Here we have illustrated that enzymes can be easily converted to biosensors, representing a largely untapped resources for biosensor design and creation. In the development of cpEGFP-based biosensors, the selection of the appropriate LBD for substrate coupling conformational change is followed by the selection of an appropriate cpEGFP insertion site and optimization of the cpEGFP linker to enhance biosensor performance. Among these steps, selecting a suitable cpEGFP insertion site is the most critical for cpEGFP-based biosensor construction. Without the aid of crystal structure to clarify conformational changes, finding a suitable cpEGFP insertion site can be challenging, necessitating the construction of numerous mutants. However, with GECFINDER, homology modeling can be used to locate the positions of Hinge A and B, thus limiting the insertion site of cpEGFP to a narrow range, simplifying the construction of cpEGFP-based biosensors. GECFINDER takes advantage of the ligand-binding-induced domain motion of ANL superfamily enzymes and carboxylic acid reductase and inserts cpEGFP into the flexible hinge between domains to generate small-molecule biosensors. We expect that the biosensor construction method developed in this study will be directly applied to other enzymes with large-scale ligand-coupled domain movements to generate biosensors. In the Protein Structural Change Database55, there are nearly 50 representative enzymes with hinge-mediated ligand-coupled domain motions, all of which are highly promising targets to be converted into biosensors. Moreover, a broad range of enzymes with allosteric effects56 may also serve as biosensor LBDs when properly fused with cpFP. In particular, some enzymes that follow the open–close mechanism, such as kinases57, transferases58, oxidoreductases59, and lyases60, have the great potential to be coupled with cpFP to generate cpFP-based biosensors for a variety of compounds.

Methods

Ethical statement

This study involves human participants and was approved by the Ethics Committee of Tianjin Institute of Industrial Biotechnology, Chinese Academy of Sciences (TIB202306-002). Informed written consent was obtained from all human blood sample donors, and their participation in the study was voluntary.

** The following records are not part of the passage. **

@[simp] theorem beyond_cellIn (s : State) (p : Fin 8) (b : List (List RxBlock)) (f : Bool) : (s.cellIn p b f).beyond = s.beyond := by
  unfold State.cellIn
  dsimp only
  split
  · rfl
  · split
    · rw [beyond_nlRetrain]; rfl
    · rw [beyond_rxCell]; rfl

@[simp] theorem beyond_alignDone (s : State) (p : Fin 8) : (s.alignDone p).beyond = s.beyond := by
  unfold State.alignDone
  dsimp only
  split
  · rfl
  · split
    · rfl
    · refine (beyond_each _ _ _ (fun u x => ?_)).trans rfl
      split <;> rfl

@[simp] theorem beyond_deskewDone (s : State) (p : Fin 8) : (s.deskewDone p).beyond = s.beyond := by
  unfold State.deskewDone; split
  · rfl
  · refine (beyond_each _ _ _ (fun u x => ?_)).trans ?_ <;> rfl

@[simp] theorem beyond_commaIn (s : State) (p : Fin 8) (l : Fin 4) (i : Bool) (g k : Nat) : (s.commaIn p l i g k).beyond = s.beyond := by
  unfold State.commaIn
  dsimp only
  split
  · split
    · rw [beyond_alignDone]; rfl
    · rfl
  · split
    · split
      · rfl
      · split
        · rw [beyond_deskewDone]; rfl
        · rfl
    · rfl

@[simp] theorem beyond_handshakeDone (s : State) (p : Fin 8) : (s.handshakeDone p).beyond = s.beyond := by
  unfold State.handshakeDone
  dsimp only
  split
  · rfl
  · split
    · rfl
    · split
      · rw [beyond_flushCells]; refine (beyond_foldl _ (fun u x => ?_) _ _).trans ?_ <;> rfl
      · rw [beyond_flushCells]; rfl

@[simp] theorem beyond_trainIn (s : State) (p : Fin 8) (l : Fin 4) (v : Nat) : (s.trainIn p l v).beyond = s.beyond := by
  unfold State.trainIn
  extract_lets c t s1 x
  have h1 : s1.beyond = s.beyond := by simp only [s1, beyond_modPort, beyond_modLane]
  clear_value s1 x
  split
  · rfl
  · split
    · rw [beyond_emit, beyond_modLane, h1]
    · split
      · rw [beyond_modLane, h1]
      · split
        · split
          · rw [beyond_handshakeDone, beyond_modLane, h1]
          · rw [beyond_modLane, h1]
        · exact h1

@[simp] theorem beyond_eqEnd (s : State) (p : Fin 8) : (s.eqEnd p).beyond = s.beyond := by
  unfold State.eqEnd
  dsimp only
  split
  · split
    · refine (beyond_each _ _ _ (fun u x => ?_)).trans ?_ <;> rfl
    · rfl
  · rfl

@[simp] theorem beyond_evaluateLane (s : State) (p : Fin 8) (l : Fin 4) (h w : Nat) : (s.evaluateLane p l h w).beyond = s.beyond := by
  unfold State.evaluateLane
  dsimp only
  split
  · rfl
  · split
    · rw [beyond_eqEnd]; rfl
    · split
      · rw [beyond_ask]; split <;> rfl
      · rw [beyond_ask]; split <;> rfl
    · rw [beyond_ask]; split <;> rfl
    · split
      · rfl
      · rw [beyond_eqEnd]; rfl
    · rfl

@[simp] theorem beyond_squelch (s : State) (p : Fin 8) : (s.squelch p).beyond = s.beyond := by
  unfold State.squelch
  dsimp only
  split
  · rfl
  · rfl
  · rw [beyond_flushCells]; rfl
  · rfl
  · rfl

@[simp] theorem beyond_bringupTimeout (s : State) (p : Fin 8) : (s.bringupTimeout p).beyond = s.beyond := by
  unfold State.bringupTimeout; dsimp only; repeat (first | rfl | split)

@[simp] theorem beyond_commaMissing (s : State) (p : Fin 8) (l : Fin 4) : (s.commaMissing p l).beyond = s.beyond := by
  unfold State.commaMissing; dsimp only; split
  · rfl
  · split
    · rw [beyond_nlRetrain]
    · rfl

@[simp] theorem beyond_easyEnter (s : State) (p : Fin 8) : (s.easyEnter p).beyond = s.beyond := by
  unfold State.easyEnter; dsimp only; split
  · rw [beyond_modPort, beyond_sendCtrl]
  · rfl

@[simp] theorem beyond_easyExit (s : State) (p : Fin 8) : (s.easyExit p).beyond = s.beyond := by
  unfold State.easyExit; split
  · rw [beyond_flushCells, beyond_modPort, beyond_sendCtrl]
  · rfl

@[simp] theorem beyond_easyLeave (s : State) (p : Fin 8) : (s.easyLeave p).beyond = s.beyond := by
  unfold State.easyLeave
  dsimp only
  split
  · have h1 : (if (s.easyExit p).squad.ports[p].nak.isSome = true then (s.easyExit p).sendPlain p 4 [] else s.easyExit p).beyond = s.beyond := by
      split <;> simp
    generalize (if (s.easyExit p).squad.ports[p].nak.isSome = true then (s.easyExit p).sendPlain p 4 [] else s.easyExit p) = a at h1 ⊢
    split <;> simp [h1]
  · rfl

@[simp] theorem beyond_checkBits (s : State) (p : Fin 8) (l : Fin 4) (r : List Bool) : (s.checkBits p l r).beyond = s.beyond := by
  unfold State.checkBits; split <;> rfl

@[simp] theorem beyond_injectTick (s : State) (p : Fin 8) : (s.injectTick p).beyond = s.beyond := by
  unfold State.injectTick; split <;> rfl

@[simp] theorem beyond_dropExch (s : State) (p : Fin 8) : (s.dropExch p).beyond = s.beyond := by
  unfold State.dropExch; split <;> rfl

/-! ### The squad -/

@[simp] theorem beyond_helloOn (s : State) (p : Fin 8) : (s.helloOn p).beyond = s.beyond := beyond_sendOn ..

@[simp] theorem beyond_flood (s : State) (a : Nat) (l : List TopoLink) (f : Option (Fin 8)) : (s.flood a l f).beyond = s.beyond :=
  beyond_each _ _ _ (fun _ _ => beyond_sendOn ..)

@[simp] theorem beyond_sendForms (s : State) (m v : Nat) : (s.sendForms m v).beyond = s.beyond := by
  unfold State.sendForms
  dsimp only
  refine (beyond_each _ _ _ (fun u k => beyond_each _ _ _ (fun u e => beyond_sendTo ..))).trans ?_
  rw [beyond_setRoutes]; rfl

@[simp] theorem beyond_tryForm (s : State) : s.tryForm.beyond = s.beyond := by
  unfold State.tryForm
  dsimp only
  split
  · split
    · rfl
    · split
      · rw [beyond_formed, beyond_sendForms]
      · rw [beyond_sendForms]
  · rfl

@[simp] theorem beyond_reroute (s : State) : s.reroute.beyond = s.beyond := by
  unfold State.reroute; split
  · rw [beyond_lint, beyond_sendForms]
  · rfl

@[simp] theorem beyond_onTopology (s : State) (p : Fin 8) (a : Nat) (l : List TopoLink) : (s.onTopology p a l).beyond = s.beyond := by
  unfold State.onTopology
  dsimp only
  split
  · split
    · rfl
    · rw [beyond_reroute, beyond_flood]; rfl
  · rfl
  · rfl
  · split
    · rfl
    · split
      · rw [beyond_tryForm, beyond_flood]; rfl
      · rfl

@[simp] theorem beyond_onForm (s : State) (m v e : Nat) (r : List (Nat × Nat × Nat × Nat)) : (s.onForm m v e r).beyond = s.beyond := by
  unfold State.onForm
  dsimp only
  split
  · rfl
  · split
    · rfl
    · split
      · rw [beyond_sendTo, beyond_setRoutes]; rfl
      · split
        · rw [beyond_formFail, beyond_sendTo, beyond_setRoutes]; rfl
        · rw [beyond_sendTo, beyond_formed, beyond_setRoutes]; rfl

@[simp] theorem beyond_onFormAck (s : State) (a e f : Nat) : (s.onFormAck a e f).beyond = s.beyond := by
  unfold State.onFormAck; dsimp only; repeat (first | rfl | split)

/-- The news of the ports stay within the squad. -/
@[simp] theorem beyond_nlSettle (s t : State) : (s.nlSettle t).beyond = t.beyond := by
  unfold State.nlSettle
  refine beyond_each _ _ _ (fun u p => ?_)
  dsimp only
  split
  · split
    · rfl
    · split
      · rw [beyond_tryForm]
        refine (beyond_each _ _ _ (fun u e => beyond_sendOn ..)).trans ?_
        rw [beyond_flood, beyond_ownTopo, beyond_helloOn]
      · rw [beyond_helloOn]
  · split
    · split
      · rfl
      · rw [beyond_reroute, beyond_flood]; rfl
    · rfl

/-! ### The end of a row -/

theorem beyond_sessions {s t : State} (h : t.beyond = s.beyond) : t.od.sessions = s.od.sessions := by
  have := congrArg (fun x => x.od.sessions) h; exact this
theorem beyond_cmd {s t : State} (h : t.beyond = s.beyond) : t.squad.cmd = s.squad.cmd := by
  have := congrArg (fun x => x.squad.cmd) h; exact this
theorem beyond_crews {s t : State} (h : t.beyond = s.beyond) : t.crewsShort = s.crewsShort := by
  have h1 := congrArg (fun x => x.od.committed) h
  have h2 := congrArg (fun x => x.boot.fuses) h
  have h3 := congrArg (fun x => x.saf.held) h
  have h4 := congrArg State.crews h
  have h5 := congrArg (fun x => x.cox.packages) h
  exact crewsShort_congr _ _ h1 h2 h3 h4 h5

/-- A row of a link or of the squad ends with the news of its ports. -/
theorem lateEnd_wire {s u : State} (h : u.beyond = s.beyond) (hs : s.Settled) : ∃ t, lateEnd s u = .next t ∧ (s.nlSettle u).EndsAs t := by
  have hb : (s.nlSettle u).beyond = s.beyond := (beyond_nlSettle s u).trans h
  unfold lateEnd
  rw [cmdSettle_none _ (by rw [beyond_cmd hb]; exact hs.2), drainAll_idle _ (by rw [idleWork_sessions (beyond_sessions hb)]; exact hs.1)]
  exact finish_ends s _ (by rw [beyond_crews hb]; exact id)

/-! ### The states of the ports -/

/-- The states of the ports and of the squad. -/
def State.links (s : State) : Vector NlState 8 × SqdState := (s.squad.ports.map (·.state), s.squad.state)

theorem links_modPort (s : State) (p : Fin 8) (f : NlPort → NlPort) (h : (f s.squad.ports[p]).state = s.squad.ports[p].state) :
    (s.modPort p f).links = s.links := by
  have : (s.squad.ports.set p (f s.squad.ports[p])).map (·.state) = s.squad.ports.map (·.state) := by
    ext i hi
    rw [Vector.getElem_map, Vector.getElem_map, Vector.getElem_set]
    split
    · rename_i e; subst e; exact h
    · rfl
  exact congrArg (fun v => (v, s.squad.state)) this

theorem links_emit (s : State) (o : Out) : (s.emit o).links = s.links := rfl

theorem links_putCell (s : State) (p : Fin 8) (c : NlCell) (n : Nat) : (s.putCell p c n).links = s.links := by
  unfold State.putCell
  dsimp only
  rw [links_emit]
  exact links_modPort s p _ rfl

theorem links_each {α : Type} (s : State) (l : List α) (f : State → α → State) (h : ∀ u x, (f u x).links = u.links) :
    (s.each l f).links = s.links := each_same State.links s l f h

theorem links_flushCells (s : State) (p : Fin 8) : (s.flushCells p).links = s.links := by
  unfold State.flushCells
  dsimp only
  split
  · refine (links_each _ _ _ (fun u x => ?_)).trans (links_modPort _ _ _ rfl)
    rw [links_putCell]; exact links_modPort _ _ _ rfl
  · rfl

theorem links_sendPlain (s : State) (p : Fin 8) (t : Nat) (b : Bytes) : (s.sendPlain p t b).links = s.links := by
  unfold State.sendPlain; split
  · exact links_putCell ..
  · rfl

theorem links_sendCtrl (s : State) (p : Fin 8) (b : Bytes) : (s.sendCtrl p b).links = s.links := links_each _ _ _ (fun _ _ => rfl)

theorem links_goodBlocks (s : State) (p : Fin 8) : (s.goodBlocks p).links = s.links :=
  links_each _ _ _ (fun _ _ => links_modPort _ _ _ rfl)

/-- The ports of a state of these links have news as those of another. -/
theorem quiet_links {s u v : State} (h : u.links = v.links) (q : s.Quiet v) : s.Quiet u := by
  have hp : ∀ p : Fin 8, u.squad.ports[p].state = v.squad.ports[p].state := by
    intro p
    have := congrArg (fun x => x.1[p]) h
    simpa [State.links] using this
  have hs : u.squad.state = v.squad.state := congrArg Prod.snd h
  have hl : ∀ p : Fin 8, u.squad.ports[p].linked = v.squad.ports[p].linked := by intro p; unfold NlPort.linked; rw [hp]
  refine ⟨fun p => ?_, fun p a => ?_⟩
  · rw [hp]; exact q.1 p
  · rw [hl, hp, hs]; exact q.2 p a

Strains and culture conditions

Strains used in this study are listed in Supplementary Data 3. E. coli DH5α was used for plasmid construction and was cultivated in LB medium at 37 °C. E. coli BL21 (DE3) or BAPI was used for protein expression in LB medium at 37 °C or 16 °C, supplemented with 0.4 mM of isopropyl β-d-thiogalactoside (IPTG) as inducer when needed. C. glutamicum ATCC 13032 was cultured in LBHIS or CGX II medium at 30 °C or 37 °C. When necessary, kanamycin (Km) was added in the final concentration of 25 μg/mL.

General plasmid construction

Plasmids used in this study are listed in Supplementary Data 3. Primers used for cloning are listed in Supplementary Data 4. The corresponding DNA fragments were amplified by PCR (Q5 high-fidelity DNA polymerase, NEB), and the plasmids were constructed by homologous recombination using the ClonExpress® II One Step Cloning Kit (Vazyme, Nanjing, China) according to the manufacture protocols.

Construction of GECFINDER mutant libraries

The sources of all utilized LBDs are listed in Supplementary Data 4. To construct the GECFINDER mutant library, the cpEGFP with random two-amino-acid linkers at both ends was integrated into hinge A or hinge B of LBD. Initially, the LBD fragment was amplified via PCR from the template (Supplementary Data 4), and subsequently, the purified PCR product was cloned into pET28a (+) by homologous recombination method to generate the pET28a_LBD plasmid. Once the insertion site was confirmed, PCR was conducted with pET28a_LBD as the template, and the primer pair was segmented into three parts: 20-bp cpEGFP homology arm, 6-bp degenerate sequences, and 20-bp binding region. The purified fragment was merged with cpEGFP by homologous recombination. After ligation, the product was digested with Dpn I enzyme and then transformed into E. coli BAPI.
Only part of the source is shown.